_WHAT THE EXERCISE ASKS_.
Please transcribe, exactly, the line that contains "unfold step hostStep" and every line after it to the end of the records, and nothing else.

(Stored items)
———
-- ==== Sys2Proof/Laws/Ops.lean ====
section
/-! SUPPORT. One lemma per shared operation that says what it can do, for the provers to cite in place of unfolding it. -/

namespace Sys2Proof

/-! ### Waves -/

@[simp] theorem Wave.lastAt_nil (t : Nat) : Wave.lastAt [] t = none := rfl

theorem Wave.lastAt_cons (u : Nat) (l : Level) (w : Wave) (t : Nat) :
    Wave.lastAt ((u, l) :: w) t = ((Wave.lastAt w t).or (if u ≤ t then some l else none)) := by
  simp only [Wave.lastAt]
  cases Wave.lastAt w t <;> rfl

/-- What a wave shows is what its later part shows, else what its earlier part shows. -/
theorem Wave.lastAt_append (v w : Wave) (t : Nat) :
    Wave.lastAt (v ++ w) t = (Wave.lastAt w t).or (Wave.lastAt v t) := by
  induction v with
  | nil => simp
  | cons e v ih =>
    obtain ⟨u, l⟩ := e
    rw [List.cons_append, Wave.lastAt_cons, ih, Wave.lastAt_cons, Option.or_assoc]

/-- Before its first entry a wave shows nothing. -/
theorem Wave.lastAt_eq_none_of_lt (w : Wave) (t : Nat) (h : ∀ e ∈ w, t < e.1) : Wave.lastAt w t = none := by
  induction w with
  | nil => rfl
  | cons e w ih =>
    obtain ⟨u, l⟩ := e
    have hu : ¬u ≤ t := Nat.not_le.mpr (h (u, l) List.mem_cons_self)
    rw [Wave.lastAt_cons, ih fun e he => h e (List.mem_cons_of_mem _ he)]
    simp [hu]

/-- From its last entry on a wave shows the level of that entry. -/
theorem Wave.lastAt_concat_of_le (w : Wave) (u : Nat) (l : Level) (t : Nat) (h : u ≤ t) :
    Wave.lastAt (w ++ [(u, l)]) t = some l := by
  simp [Wave.lastAt_append, Wave.lastAt_cons, h]

/-- A wave seen through an inverter. -/
theorem Wave.lastAt_map_inv (w : Wave) (t : Nat) :
    Wave.lastAt (w.map fun e => (e.1, e.2.inv)) t = (Wave.lastAt w t).map Level.inv := by
  induction w with
  | nil => rfl
  | cons e w ih =>
    obtain ⟨u, l⟩ := e
    rw [List.map_cons, Wave.lastAt_cons, Wave.lastAt_cons, ih]
    cases Wave.lastAt w t <;> simp

/-! ### Levels and bits -/

@[simp] theorem Level.inv_inv (l : Level) : l.inv.inv = l := by cases l <;> rfl
@[simp] theorem Level.toBit_inv (l : Level) : l.inv.toBit = !l.toBit := by cases l <;> rfl
@[simp] theorem Level.toBit_ofBit (b : Bool) : (Level.ofBit b).toBit = b := by cases b <;> rfl
@[simp] theorem Level.ofBit_toBit (l : Level) : Level.ofBit l.toBit = l := by cases l <;> rfl

end Sys2Proof

namespace Sys2Proof.Machine

/-! ### Actions in order -/

@[simp] theorem runActions_nil (s : State) : runActions [] s = s := rfl

@[simp] theorem runActions_cons (a : Action) (as : List Action) (s : State) :
    runActions (a :: as) s = runActions as (a s) := rfl

/-- Two lists of actions in a row. -/
theorem runActions_append (as bs : List Action) (s : State) :
    runActions (as ++ bs) s = runActions bs (runActions as s) := by
  induction as generalizing s with
  | nil => rfl
  | cons a as ih => exact ih (a s)

/-- What every action of a list keeps, the list keeps. -/
theorem runActions_keeps {α : Type} (f : State → α) (as : List Action) (h : ∀ a ∈ as, ∀ s, f (a s) = f s) (s : State) :
    f (runActions as s) = f s := by
  induction as generalizing s with
  | nil => rfl
  | cons a as ih =>
    rw [runActions_cons, ih fun b hb => h b (List.mem_cons_of_mem _ hb)]
    exact h a List.mem_cons_self s

/-! ### Interrupt points -/

@[simp] theorem irqAt_skipIrqs (e : Environment) (n k : Nat) : (e.skipIrqs n).irqAt k = e.irqAt (n + k) := by
  simp [Environment.irqAt, List.getElem?_drop, Nat.add_assoc]

@[simp] theorem skipIrqs_skipIrqs (e : Environment) (m n : Nat) : (e.skipIrqs m).skipIrqs n = e.skipIrqs (m + n) := by
  simp [Environment.skipIrqs, List.drop_drop, Nat.add_assoc]

@[simp] theorem skipIrqs_zero (e : Environment) : e.skipIrqs 0 = e := rfl

/-- Under the mask no service takes time (R205). -/
theorem stretch_of_masked (s : State) (h : s.ie = false) : s.stretch = 0 := by
  simp [State.stretch, serviceTicks, h]

/-- Under the mask arriving requests are held (R205). -/
theorem pendAfter_of_masked (s : State) (h : s.ie = false) : s.pendAfter = s.pend + (s.env.irqAt 0).arrivals := by
  simp [State.pendAfter, heldAfter, h]

/-- Under the mask an interrupt point takes no time and holds what arrives (R205). -/
theorem interruptPoint_of_masked (s : State) (h : s.ie = false) :
    s.interruptPoint = { s with pend := s.pend + (s.env.irqAt 0).arrivals, env := s.env.skipIrqs 1 } := by
  simp [State.interruptPoint, stretch_of_masked s h, pendAfter_of_masked s h]

/-- With nothing held and nothing arriving, no time passes (R148). -/
theorem stretch_of_nothing_held (s : State) (hp : s.pend = 0) (ha : (s.env.irqAt 0).arrivals = 0) : s.stretch = 0 := by
  simp [State.stretch, serviceTicks, hp, ha]

/-- The stretch and what is held after it depend on IE, on what is held and on the environment alone. -/
theorem stretch_congr (s t : State) (hi : s.ie = t.ie) (hp : s.pend = t.pend) (he : s.env = t.env) :
    s.stretch = t.stretch ∧ s.pendAfter = t.pendAfter := by
  simp [State.stretch, State.pendAfter, hi, hp, he]

/-- The total stretch depends on IE, on what is held and on the environment alone. -/
theorem stretchOver_congr (n : Nat) (s t : State) (hi : s.ie = t.ie) (hp : s.pend = t.pend) (he : s.env = t.env) :
    State.stretchOver n s = State.stretchOver n t ∧
      (State.interruptPoints n s).pend = (State.interruptPoints n t).pend := by
  induction n generalizing s t with
  | zero => exact ⟨rfl, hp⟩
  | succ n ih =>
    obtain ⟨hs, hq⟩ := stretch_congr s t hi hp he
    obtain ⟨h1, h2⟩ := ih s.interruptPoint t.interruptPoint hi (by simpa using hq) (by simp [he])
    exact ⟨by simp [State.stretchOver, hs, h1], h2⟩

/-- One interrupt point more adds the stretch of the last one. -/
theorem stretchOver_succ (n : Nat) (s : State) :
    State.stretchOver (n + 1) s = State.stretchOver n s + (State.interruptPoints n s).stretch := by
  induction n generalizing s with
  | zero => simp [State.stretchOver, State.interruptPoints]
  | succ n ih =>
    rw [State.stretchOver, ih s.interruptPoint, State.stretchOver, State.interruptPoints, Nat.add_assoc]

/-- One interrupt point more, at the end. -/
theorem interruptPoints_succ (n : Nat) (s : State) :
    State.interruptPoints (n + 1) s = (State.interruptPoints n s).interruptPoint := by
  induction n generalizing s with
  | zero => rfl
  | succ n ih => exact ih s.interruptPoint

/-- Interrupt points pass time by their total stretch, use up their draws, and keep IE. -/
theorem interruptPoints_spec (n : Nat) (s : State) :
    (State.interruptPoints n s).ie = s.ie ∧ (State.interruptPoints n s).env = s.env.skipIrqs n ∧
      (State.interruptPoints n s).now = s.now + State.stretchOver n s := by
  induction n with
  | zero => exact ⟨rfl, rfl, rfl⟩
  | succ n ih =>
    obtain ⟨h1, h2, h3⟩ := ih
    rw [interruptPoints_succ, stretchOver_succ]
    refine ⟨by simpa using h1, by simp [h2], by simp [h3, Nat.add_assoc]⟩

/-- Under the mask the total stretch is zero (R55, R144). -/
theorem stretchOver_of_masked (n : Nat) (s : State) (h : s.ie = false) : State.stretchOver n s = 0 := by
  induction n generalizing s with
  | zero => rfl
  | succ n ih => simp [State.stretchOver, stretch_of_masked s h, ih s.interruptPoint (by simpa using h)]

/-- The total stretch grows with the number of points (R55). -/
theorem stretchOver_le_succ (n : Nat) (s : State) : State.stretchOver n s ≤ State.stretchOver (n + 1) s := by
  rw [stretchOver_succ]; exact Nat.le_add_right _ _

/-- Every operation's DELAY, once over: time passes by n and by the stretch. -/
theorem delay_eq (n : Nat) (s : State) :
    s.delay n = { s with pend := s.pendAfter, now := s.now + n + s.stretch, env := s.env.skipIrqs 1 } := rfl

/-- Under the mask a delay is exact (R113). -/
theorem delay_of_masked (n : Nat) (s : State) (h : s.ie = false) :
    s.delay n = { s with
      pend := s.pend + (s.env.irqAt 0).arrivals, now := s.now + n, env := s.env.skipIrqs 1 } := by
  rw [delay_eq, stretch_of_masked s h, pendAfter_of_masked s h, Nat.add_zero]

/-! ### The host side -/

/-- What follows an operation happens exactly where the operation completed. -/
theorem andThen_eq_next (o : Host.Outcome State Fault Refusal) (f : State → State) (t : State) :
    andThen o f = .next t ↔ ∃ u, o = .next u ∧ f u = t := by
  cases o <;> simp [andThen]

theorem andThen_eq_refused (o : Host.Outcome State Fault Refusal) (f : State → State) (r : Refusal) :
    andThen o f = .refused r ↔ o = .refused r := by
  cases o <;> simp [andThen]

@[simp] theorem andThen_next (u : State) (f : State → State) : andThen (.next u) f = .next (f u) := rfl

/-- A received code is either counted or handed on (R186). -/
theorem acceptCode_cases (c : Byte) (s : State) :
    (s.host.reportsSeen.toNat < s.cfg.warmupFrames ∧
      s.acceptCode c = { s with host := { s.host with reportsSeen := s.host.reportsSeen + 1 } }) ∨
    (s.cfg.warmupFrames ≤ s.host.reportsSeen.toNat ∧
      s.acceptCode c = { s with host := { s.host with delivered := s.host.delivered ++ [c] } }) := by
  unfold State.acceptCode
  split
  · exact .inl ⟨‹_›, rfl⟩
  · exact .inr ⟨Nat.le_of_not_lt ‹_›, rfl⟩

/-- An explicit call either names an operation, which then runs, or is refused by name. -/
theorem invoke_cases (c : Call) (s : State) :
    (∃ i, decodeCall c = .ok i ∧ invoke c s = andThen (exec i s) (fun t => (t.noteReturn i).interruptPoint)) ∨
      ∃ e, decodeCall c = .error e ∧ invoke c s = .refused (refusalOf e) := by
  unfold invoke
  cases h : decodeCall c with
  | ok i => exact .inl ⟨i, rfl, rfl⟩
  | error e => exact .inr ⟨e, rfl, rfl⟩

/-- The LED update of an idle iteration: nothing is sent, or the byte held is taken and one update sent (R168). -/
theorem updateLeds_cases (s : State) :
    (s.host.newLed = none ∧ updateLeds s = .next s) ∨
      ∃ b, s.host.newLed = some b ∧ updateLeds s =
        andThen (exec (.cmdLedUpdate ((ledMask s.cfg b).setWidth 8)) s.takeLed)
          (State.noteReturn (.cmdLedUpdate ((ledMask s.cfg b).setWidth 8))) := by
  unfold updateLeds
  cases h : s.host.newLed with
  | none => exact .inl ⟨rfl, rfl⟩
  | some b => exact .inr ⟨b, rfl, rfl⟩

/-- Boot is over once an operation other than WRITE_PIN has returned (R236). -/
theorem afterReturn_eq_boot (p : HostPoint) (i : Instr) (h : p.afterReturn i = .boot) :
    p = .boot ∧ ∃ v, i = .writePin v := by
  cases p <;> cases i <;> simp_all [HostPoint.afterReturn]

/-- The point names the operation that returned last, unless boot lasts. -/
theorem afterReturn_eq_returned (p : HostPoint) (i j : Instr) (h : p.afterReturn i = .returned j) : j = i := by
  cases p <;> cases i <;> simp_all [HostPoint.afterReturn]

/-- After something outside the block no operation has just returned. -/
@[simp] theorem afterOutside_ne_returned (p : HostPoint) (i : Instr) : p.afterOutside ≠ .returned i := by
  cases p <;> simp [HostPoint.afterOutside]

theorem afterOutside_eq_boot (p : HostPoint) : p.afterOutside = .boot ↔ p = .boot := by
  cases p <;> simp [HostPoint.afterOutside]

/-- What a step can do: MainLoop's next action where the host has asked for nothing, else the host's next action. -/
theorem step_cases (s : State) :
    (s.host.queue = [] ∧ step s = loopStep s) ∨
      ∃ a rest, s.host.queue = a :: rest ∧ step s = runHostAction a (s.setQueue rest) := by
  unfold step hostStep
  cases h : s.host.queue with
  | nil => exact .inl ⟨rfl, rfl⟩
  | cons a rest => exact .inr ⟨a, rest, rfl, rfl⟩

end Sys2Proof.Machine
end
———
_EXERCISE ANSWER_.
  unfold step hostStep
  cases h : s.host.queue with
  | nil => exact .inl ⟨rfl, rfl⟩
  | cons a rest => exact .inr ⟨a, rest, rfl, rfl⟩

end Sys2Proof.Machine
end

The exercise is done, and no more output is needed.